Data for analysis START

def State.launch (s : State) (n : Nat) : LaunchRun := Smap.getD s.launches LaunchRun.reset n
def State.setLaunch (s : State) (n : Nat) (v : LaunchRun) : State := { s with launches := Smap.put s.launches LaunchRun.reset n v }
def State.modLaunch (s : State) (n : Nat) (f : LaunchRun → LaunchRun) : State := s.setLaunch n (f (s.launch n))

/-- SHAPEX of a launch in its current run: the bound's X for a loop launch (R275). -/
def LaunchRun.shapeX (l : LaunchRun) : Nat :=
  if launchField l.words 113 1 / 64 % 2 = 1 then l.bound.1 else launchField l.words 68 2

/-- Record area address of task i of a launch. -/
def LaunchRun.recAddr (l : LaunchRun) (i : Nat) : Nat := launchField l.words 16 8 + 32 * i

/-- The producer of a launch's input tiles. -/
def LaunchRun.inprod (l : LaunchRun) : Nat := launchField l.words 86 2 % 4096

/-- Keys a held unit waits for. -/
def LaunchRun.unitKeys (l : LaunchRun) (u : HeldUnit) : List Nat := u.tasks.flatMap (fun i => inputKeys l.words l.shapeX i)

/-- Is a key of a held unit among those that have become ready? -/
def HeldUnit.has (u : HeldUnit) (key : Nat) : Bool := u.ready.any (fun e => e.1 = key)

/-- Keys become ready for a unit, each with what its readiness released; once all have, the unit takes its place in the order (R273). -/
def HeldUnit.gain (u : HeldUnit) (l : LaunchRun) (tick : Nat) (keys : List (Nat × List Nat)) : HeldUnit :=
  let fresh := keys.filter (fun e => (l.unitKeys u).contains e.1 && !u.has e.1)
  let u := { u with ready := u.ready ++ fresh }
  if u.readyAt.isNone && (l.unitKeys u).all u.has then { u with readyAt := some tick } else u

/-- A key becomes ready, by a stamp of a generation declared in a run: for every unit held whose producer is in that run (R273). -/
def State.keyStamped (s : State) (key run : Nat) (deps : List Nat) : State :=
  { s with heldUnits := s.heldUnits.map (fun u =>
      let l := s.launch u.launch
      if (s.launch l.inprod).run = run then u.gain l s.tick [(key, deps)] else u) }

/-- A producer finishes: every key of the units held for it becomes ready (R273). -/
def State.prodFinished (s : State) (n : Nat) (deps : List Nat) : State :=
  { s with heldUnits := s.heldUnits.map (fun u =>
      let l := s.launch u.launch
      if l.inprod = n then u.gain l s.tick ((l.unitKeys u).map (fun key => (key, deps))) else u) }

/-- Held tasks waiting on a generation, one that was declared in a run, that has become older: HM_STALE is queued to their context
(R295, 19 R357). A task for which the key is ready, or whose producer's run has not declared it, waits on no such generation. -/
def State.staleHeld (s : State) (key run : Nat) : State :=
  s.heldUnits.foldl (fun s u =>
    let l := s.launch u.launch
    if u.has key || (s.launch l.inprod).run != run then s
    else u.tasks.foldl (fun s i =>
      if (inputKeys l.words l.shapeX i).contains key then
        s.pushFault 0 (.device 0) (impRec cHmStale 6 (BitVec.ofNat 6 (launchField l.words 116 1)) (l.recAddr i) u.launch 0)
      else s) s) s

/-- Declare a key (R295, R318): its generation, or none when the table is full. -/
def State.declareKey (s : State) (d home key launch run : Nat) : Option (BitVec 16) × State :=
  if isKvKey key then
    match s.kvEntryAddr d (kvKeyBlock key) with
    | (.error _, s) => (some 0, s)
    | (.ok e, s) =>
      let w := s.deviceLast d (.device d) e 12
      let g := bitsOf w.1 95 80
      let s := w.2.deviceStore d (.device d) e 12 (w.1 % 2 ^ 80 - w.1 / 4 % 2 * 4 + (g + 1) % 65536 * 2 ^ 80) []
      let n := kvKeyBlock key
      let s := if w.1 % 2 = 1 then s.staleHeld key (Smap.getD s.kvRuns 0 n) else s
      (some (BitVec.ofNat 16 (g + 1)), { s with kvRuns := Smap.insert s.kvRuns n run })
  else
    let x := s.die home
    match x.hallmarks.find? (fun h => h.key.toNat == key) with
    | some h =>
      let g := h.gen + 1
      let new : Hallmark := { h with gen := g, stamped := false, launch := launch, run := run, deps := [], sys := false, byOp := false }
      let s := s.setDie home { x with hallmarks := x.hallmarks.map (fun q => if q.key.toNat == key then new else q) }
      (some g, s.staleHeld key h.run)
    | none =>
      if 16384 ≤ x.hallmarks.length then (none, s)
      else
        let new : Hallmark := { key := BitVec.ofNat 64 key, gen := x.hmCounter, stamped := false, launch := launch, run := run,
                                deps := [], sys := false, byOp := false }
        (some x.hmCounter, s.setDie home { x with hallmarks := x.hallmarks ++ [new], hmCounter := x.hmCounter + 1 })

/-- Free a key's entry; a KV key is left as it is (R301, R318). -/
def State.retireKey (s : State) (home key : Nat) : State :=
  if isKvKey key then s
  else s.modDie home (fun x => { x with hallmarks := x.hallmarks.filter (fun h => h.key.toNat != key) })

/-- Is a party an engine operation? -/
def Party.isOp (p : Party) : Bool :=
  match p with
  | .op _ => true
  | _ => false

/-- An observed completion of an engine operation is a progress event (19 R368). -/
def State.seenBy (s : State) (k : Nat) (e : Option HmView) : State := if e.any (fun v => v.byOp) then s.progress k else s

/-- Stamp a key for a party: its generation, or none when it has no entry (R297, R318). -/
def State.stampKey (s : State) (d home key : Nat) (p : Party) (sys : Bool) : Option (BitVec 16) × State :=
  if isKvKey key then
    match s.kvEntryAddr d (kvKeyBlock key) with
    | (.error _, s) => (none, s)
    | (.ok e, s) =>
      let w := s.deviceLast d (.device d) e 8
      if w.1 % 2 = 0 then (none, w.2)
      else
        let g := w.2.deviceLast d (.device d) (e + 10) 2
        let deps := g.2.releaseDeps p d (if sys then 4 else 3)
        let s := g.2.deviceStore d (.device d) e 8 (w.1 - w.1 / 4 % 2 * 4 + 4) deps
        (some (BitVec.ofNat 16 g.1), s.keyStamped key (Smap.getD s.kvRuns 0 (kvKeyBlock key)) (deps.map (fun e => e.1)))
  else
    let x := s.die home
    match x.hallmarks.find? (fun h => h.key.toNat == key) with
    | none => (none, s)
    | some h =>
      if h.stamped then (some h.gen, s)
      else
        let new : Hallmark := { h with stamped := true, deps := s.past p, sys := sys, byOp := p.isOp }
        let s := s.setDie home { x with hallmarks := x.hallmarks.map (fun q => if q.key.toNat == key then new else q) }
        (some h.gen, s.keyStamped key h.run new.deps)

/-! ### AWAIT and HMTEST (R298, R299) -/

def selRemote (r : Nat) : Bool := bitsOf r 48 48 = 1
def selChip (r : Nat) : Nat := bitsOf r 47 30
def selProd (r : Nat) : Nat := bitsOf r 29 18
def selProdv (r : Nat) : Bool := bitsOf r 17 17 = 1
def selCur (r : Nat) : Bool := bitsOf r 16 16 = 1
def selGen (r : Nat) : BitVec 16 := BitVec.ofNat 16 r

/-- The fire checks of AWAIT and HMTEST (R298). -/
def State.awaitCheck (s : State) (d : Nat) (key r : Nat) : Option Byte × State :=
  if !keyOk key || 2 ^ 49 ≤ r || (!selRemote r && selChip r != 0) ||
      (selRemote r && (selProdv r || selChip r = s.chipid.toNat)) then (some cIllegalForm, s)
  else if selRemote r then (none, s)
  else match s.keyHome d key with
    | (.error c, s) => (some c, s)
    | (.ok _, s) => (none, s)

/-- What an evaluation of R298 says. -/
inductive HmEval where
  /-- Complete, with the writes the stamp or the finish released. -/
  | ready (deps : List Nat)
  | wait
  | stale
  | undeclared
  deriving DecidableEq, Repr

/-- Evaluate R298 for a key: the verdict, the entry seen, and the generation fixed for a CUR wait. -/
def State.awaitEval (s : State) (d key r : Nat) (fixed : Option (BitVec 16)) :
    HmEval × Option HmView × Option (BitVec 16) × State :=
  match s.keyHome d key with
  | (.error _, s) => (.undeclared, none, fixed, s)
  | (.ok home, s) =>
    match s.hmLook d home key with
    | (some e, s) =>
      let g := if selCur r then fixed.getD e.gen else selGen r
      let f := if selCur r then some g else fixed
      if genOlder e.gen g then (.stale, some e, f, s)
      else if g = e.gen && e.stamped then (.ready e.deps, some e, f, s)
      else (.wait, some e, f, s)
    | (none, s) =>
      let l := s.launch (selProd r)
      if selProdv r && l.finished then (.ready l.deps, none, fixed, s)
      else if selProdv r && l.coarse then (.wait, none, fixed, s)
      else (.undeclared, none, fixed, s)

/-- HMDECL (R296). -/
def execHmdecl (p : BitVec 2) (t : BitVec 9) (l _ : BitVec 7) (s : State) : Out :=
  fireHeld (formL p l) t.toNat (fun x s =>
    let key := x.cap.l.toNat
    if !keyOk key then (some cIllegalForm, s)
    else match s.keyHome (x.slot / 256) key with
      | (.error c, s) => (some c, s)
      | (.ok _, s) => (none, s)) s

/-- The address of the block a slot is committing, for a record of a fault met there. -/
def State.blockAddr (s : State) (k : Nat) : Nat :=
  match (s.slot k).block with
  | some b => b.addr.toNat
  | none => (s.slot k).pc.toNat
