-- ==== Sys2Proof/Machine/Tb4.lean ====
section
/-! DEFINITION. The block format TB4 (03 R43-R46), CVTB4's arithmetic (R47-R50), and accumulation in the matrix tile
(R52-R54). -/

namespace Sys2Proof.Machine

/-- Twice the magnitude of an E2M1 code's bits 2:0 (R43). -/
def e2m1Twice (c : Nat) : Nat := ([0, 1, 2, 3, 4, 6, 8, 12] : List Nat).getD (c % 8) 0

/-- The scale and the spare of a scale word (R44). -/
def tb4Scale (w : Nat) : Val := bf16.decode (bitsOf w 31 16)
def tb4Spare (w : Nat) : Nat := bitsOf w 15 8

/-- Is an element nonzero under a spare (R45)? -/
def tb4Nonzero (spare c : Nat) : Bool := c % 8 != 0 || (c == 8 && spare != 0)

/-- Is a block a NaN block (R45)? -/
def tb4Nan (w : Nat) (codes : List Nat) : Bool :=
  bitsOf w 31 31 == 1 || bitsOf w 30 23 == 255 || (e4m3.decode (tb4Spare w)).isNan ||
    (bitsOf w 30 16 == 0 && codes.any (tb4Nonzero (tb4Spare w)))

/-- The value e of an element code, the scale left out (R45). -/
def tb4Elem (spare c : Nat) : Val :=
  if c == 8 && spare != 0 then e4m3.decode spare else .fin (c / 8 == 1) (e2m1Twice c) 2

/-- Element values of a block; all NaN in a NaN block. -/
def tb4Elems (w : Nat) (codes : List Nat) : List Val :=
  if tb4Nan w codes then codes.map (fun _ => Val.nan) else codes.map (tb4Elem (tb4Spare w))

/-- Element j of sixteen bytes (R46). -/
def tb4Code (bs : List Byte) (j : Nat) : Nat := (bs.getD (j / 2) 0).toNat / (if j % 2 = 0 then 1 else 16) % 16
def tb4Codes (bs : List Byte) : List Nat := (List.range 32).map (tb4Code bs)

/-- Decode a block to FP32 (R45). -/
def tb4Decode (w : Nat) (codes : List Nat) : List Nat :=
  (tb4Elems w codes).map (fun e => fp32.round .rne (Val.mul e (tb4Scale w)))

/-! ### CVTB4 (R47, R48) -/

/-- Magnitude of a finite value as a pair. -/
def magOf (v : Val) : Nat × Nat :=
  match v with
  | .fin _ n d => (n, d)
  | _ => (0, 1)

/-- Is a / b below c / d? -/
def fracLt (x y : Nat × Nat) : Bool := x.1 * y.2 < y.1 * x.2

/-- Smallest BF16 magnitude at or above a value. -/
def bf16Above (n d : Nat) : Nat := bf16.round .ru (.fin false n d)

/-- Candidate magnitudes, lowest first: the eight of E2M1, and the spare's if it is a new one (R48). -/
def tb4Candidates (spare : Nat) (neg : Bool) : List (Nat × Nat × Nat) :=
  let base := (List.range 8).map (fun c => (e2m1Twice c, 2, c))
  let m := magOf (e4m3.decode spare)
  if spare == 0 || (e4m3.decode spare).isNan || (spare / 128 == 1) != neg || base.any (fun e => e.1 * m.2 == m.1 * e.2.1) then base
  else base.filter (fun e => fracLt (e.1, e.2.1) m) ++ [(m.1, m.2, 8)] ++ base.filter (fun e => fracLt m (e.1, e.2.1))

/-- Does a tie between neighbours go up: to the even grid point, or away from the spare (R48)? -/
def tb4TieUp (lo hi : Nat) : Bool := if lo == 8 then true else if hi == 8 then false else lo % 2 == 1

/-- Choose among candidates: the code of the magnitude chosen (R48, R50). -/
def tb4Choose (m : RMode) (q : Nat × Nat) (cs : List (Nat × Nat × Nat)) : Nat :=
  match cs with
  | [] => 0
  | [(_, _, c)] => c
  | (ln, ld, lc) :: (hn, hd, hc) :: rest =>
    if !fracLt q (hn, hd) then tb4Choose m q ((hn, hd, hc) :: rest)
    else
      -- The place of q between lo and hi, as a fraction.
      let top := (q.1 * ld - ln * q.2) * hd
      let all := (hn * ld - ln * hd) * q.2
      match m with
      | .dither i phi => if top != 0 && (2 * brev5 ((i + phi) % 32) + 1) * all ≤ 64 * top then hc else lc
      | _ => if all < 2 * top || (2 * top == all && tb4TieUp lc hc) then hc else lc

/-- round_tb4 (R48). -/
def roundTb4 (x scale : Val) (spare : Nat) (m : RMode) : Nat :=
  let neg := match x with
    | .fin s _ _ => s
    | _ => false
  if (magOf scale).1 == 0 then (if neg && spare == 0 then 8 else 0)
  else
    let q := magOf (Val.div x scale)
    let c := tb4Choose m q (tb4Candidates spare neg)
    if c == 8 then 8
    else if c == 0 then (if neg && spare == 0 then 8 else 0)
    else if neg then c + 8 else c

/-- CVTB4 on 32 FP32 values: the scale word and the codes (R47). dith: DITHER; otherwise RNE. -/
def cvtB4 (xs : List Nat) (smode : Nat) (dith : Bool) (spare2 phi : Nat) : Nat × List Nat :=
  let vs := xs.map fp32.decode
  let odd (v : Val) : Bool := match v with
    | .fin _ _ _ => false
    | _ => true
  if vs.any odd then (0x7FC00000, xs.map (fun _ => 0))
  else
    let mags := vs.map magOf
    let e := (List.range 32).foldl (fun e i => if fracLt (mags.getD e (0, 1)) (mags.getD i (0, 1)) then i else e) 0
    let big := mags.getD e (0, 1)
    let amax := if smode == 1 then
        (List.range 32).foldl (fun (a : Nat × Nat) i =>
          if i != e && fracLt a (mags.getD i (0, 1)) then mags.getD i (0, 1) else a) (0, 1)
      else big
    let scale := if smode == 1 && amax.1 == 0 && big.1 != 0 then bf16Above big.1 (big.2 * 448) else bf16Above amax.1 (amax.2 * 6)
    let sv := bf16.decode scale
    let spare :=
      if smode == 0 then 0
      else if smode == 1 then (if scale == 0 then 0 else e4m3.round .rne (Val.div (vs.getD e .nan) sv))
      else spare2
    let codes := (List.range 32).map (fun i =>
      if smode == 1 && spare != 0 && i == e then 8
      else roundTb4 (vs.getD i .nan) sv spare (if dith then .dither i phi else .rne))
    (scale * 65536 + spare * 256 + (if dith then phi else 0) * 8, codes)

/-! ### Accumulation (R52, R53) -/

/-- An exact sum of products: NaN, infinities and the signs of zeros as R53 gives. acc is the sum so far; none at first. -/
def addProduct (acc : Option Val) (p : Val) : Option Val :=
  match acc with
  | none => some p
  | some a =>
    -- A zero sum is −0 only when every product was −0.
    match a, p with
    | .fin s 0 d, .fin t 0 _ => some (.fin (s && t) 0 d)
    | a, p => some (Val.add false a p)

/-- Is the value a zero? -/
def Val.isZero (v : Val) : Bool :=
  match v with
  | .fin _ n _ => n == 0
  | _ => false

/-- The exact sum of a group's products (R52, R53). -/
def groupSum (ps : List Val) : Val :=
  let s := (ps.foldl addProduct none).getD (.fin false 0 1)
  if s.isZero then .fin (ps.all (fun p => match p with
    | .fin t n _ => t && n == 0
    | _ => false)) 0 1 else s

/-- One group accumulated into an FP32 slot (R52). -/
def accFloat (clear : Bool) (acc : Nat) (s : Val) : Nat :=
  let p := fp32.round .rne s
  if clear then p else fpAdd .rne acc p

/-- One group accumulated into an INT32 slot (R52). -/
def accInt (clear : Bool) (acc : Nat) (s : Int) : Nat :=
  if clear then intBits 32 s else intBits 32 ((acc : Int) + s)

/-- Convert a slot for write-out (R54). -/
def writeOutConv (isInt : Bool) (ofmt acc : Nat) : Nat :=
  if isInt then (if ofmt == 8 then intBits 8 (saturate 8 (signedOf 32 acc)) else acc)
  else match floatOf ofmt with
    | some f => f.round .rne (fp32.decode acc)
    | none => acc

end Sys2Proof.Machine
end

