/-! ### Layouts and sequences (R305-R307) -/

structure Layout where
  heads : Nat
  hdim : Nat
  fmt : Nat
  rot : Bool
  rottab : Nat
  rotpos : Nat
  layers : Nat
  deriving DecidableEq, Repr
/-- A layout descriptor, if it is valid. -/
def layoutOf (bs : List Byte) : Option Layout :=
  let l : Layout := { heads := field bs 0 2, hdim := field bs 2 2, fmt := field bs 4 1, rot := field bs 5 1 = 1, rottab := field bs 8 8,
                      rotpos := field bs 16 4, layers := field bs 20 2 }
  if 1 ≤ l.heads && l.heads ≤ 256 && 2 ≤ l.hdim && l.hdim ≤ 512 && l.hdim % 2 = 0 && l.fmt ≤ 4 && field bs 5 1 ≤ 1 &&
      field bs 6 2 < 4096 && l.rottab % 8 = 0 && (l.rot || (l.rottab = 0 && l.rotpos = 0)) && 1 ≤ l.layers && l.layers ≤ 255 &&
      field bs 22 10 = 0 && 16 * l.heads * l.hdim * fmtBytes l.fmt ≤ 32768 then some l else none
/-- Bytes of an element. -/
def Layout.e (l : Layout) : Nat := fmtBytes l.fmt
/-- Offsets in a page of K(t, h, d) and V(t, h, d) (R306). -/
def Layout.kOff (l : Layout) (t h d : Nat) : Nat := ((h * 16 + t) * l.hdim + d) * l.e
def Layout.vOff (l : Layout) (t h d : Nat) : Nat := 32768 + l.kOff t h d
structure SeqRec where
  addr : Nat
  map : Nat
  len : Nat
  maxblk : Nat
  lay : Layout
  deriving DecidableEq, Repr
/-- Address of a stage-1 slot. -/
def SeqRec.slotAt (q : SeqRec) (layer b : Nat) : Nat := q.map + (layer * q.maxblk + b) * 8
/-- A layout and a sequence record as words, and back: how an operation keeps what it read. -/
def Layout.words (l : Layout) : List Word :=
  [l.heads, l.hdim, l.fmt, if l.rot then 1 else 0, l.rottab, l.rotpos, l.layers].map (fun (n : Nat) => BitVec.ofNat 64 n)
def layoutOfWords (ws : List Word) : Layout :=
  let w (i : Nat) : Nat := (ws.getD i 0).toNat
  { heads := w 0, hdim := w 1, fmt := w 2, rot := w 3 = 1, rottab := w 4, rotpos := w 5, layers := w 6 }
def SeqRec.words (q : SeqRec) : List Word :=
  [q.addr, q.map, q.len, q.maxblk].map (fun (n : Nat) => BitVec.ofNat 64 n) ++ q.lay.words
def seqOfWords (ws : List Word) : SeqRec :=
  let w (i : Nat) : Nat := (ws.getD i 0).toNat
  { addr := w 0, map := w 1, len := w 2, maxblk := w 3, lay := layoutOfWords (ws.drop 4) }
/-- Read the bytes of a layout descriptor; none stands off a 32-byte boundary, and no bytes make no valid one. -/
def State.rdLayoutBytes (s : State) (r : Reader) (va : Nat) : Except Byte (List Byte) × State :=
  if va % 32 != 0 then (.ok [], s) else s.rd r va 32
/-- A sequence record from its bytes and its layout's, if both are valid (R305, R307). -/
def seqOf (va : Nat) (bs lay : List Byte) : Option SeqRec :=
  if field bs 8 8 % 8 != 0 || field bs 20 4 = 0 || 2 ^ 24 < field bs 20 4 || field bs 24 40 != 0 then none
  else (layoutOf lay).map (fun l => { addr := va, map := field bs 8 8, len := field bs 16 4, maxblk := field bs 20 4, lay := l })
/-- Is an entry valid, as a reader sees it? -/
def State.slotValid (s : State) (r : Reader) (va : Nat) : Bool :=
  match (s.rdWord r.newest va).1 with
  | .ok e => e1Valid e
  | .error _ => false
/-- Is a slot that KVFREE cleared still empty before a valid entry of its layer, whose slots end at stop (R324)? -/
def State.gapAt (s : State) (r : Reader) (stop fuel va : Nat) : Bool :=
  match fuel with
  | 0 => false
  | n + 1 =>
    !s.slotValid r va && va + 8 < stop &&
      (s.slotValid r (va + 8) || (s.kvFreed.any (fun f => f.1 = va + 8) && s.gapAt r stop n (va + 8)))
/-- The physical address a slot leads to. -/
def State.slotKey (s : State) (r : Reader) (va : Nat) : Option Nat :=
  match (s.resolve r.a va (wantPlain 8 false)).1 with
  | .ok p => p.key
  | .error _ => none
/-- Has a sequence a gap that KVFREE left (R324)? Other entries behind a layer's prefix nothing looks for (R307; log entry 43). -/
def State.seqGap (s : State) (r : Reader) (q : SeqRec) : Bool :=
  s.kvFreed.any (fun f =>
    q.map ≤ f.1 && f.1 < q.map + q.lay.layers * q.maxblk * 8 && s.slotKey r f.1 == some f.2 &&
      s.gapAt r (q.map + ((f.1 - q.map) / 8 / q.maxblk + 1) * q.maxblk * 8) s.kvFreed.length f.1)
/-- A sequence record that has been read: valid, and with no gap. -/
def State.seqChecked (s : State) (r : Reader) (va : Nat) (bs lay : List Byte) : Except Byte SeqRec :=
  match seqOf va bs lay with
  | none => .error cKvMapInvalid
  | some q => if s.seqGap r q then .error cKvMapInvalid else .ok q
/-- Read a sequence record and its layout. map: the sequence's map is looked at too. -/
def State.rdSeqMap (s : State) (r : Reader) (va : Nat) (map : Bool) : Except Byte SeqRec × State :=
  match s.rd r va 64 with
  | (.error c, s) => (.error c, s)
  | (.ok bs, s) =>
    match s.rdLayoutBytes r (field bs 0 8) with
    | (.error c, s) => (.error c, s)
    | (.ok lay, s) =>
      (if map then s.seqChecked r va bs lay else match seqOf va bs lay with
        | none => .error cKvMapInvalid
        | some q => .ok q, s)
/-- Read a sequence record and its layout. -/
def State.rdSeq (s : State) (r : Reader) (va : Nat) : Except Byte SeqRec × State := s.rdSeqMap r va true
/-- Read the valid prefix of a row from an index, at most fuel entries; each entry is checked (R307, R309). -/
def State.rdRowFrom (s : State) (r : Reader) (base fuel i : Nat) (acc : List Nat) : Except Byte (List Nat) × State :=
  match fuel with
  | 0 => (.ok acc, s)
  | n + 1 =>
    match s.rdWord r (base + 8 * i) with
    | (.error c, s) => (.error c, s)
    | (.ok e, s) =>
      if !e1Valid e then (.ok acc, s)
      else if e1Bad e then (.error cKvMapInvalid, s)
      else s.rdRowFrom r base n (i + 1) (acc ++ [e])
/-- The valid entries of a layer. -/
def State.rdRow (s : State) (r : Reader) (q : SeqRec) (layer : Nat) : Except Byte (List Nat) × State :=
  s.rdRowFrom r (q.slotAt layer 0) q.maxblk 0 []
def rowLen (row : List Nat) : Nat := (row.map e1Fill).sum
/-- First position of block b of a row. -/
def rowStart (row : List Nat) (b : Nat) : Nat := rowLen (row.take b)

Data for analysis END

### Your goal
The lines above from the one containing "top then hc else lc" through the one containing "(scale * 65536" are to be set down exactly, and no others.

### Reply to the task
      | .dither i phi => if top != 0 && (2 * brev5 ((i + phi) % 32) + 1) * all ≤ 64 * top then hc else lc
      | _ => if all < 2 * top || (2 * top == all && tb4TieUp lc hc) then hc else lc

/-- round_tb4 (R48). -/
def roundTb4 (x scale : Val) (spare : Nat) (m : RMode) : Nat :=
  let neg := match x with
    | .fin s _ _ => s
    | _ => false
  if (magOf scale).1 == 0 then (if neg && spare == 0 then 8 else 0)
  else
    let q := magOf (Val.div x scale)
    let c := tb4Choose m q (tb4Candidates spare neg)
    if c == 8 then 8
    else if c == 0 then (if neg && spare == 0 then 8 else 0)
    else if neg then c + 8 else c

/-- CVTB4 on 32 FP32 values: the scale word and the codes (R47). dith: DITHER; otherwise RNE. -/
def cvtB4 (xs : List Nat) (smode : Nat) (dith : Bool) (spare2 phi : Nat) : Nat × List Nat :=
  let vs := xs.map fp32.decode
  let odd (v : Val) : Bool := match v with
    | .fin _ _ _ => false
    | _ => true
  if vs.any odd then (0x7FC00000, xs.map (fun _ => 0))
  else
    let mags := vs.map magOf
    let e := (List.range 32).foldl (fun e i => if fracLt (mags.getD e (0, 1)) (mags.getD i (0, 1)) then i else e) 0
    let big := mags.getD e (0, 1)
    let amax := if smode == 1 then
        (List.range 32).foldl (fun (a : Nat × Nat) i =>
          if i != e && fracLt a (mags.getD i (0, 1)) then mags.getD i (0, 1) else a) (0, 1)
      else big
    let scale := if smode == 1 && amax.1 == 0 && big.1 != 0 then bf16Above big.1 (big.2 * 448) else bf16Above amax.1 (amax.2 * 6)
    let sv := bf16.decode scale
    let spare :=
      if smode == 0 then 0
      else if smode == 1 then (if scale == 0 then 0 else e4m3.round .rne (Val.div (vs.getD e .nan) sv))
      else spare2
    let codes := (List.range 32).map (fun i =>
      if smode == 1 && spare != 0 && i == e then 8
      else roundTb4 (vs.getD i .nan) sv spare (if dith then .dither i phi else .rne))
    (scale * 65536 + spare * 256 + (if dith then phi else 0) * 8, codes)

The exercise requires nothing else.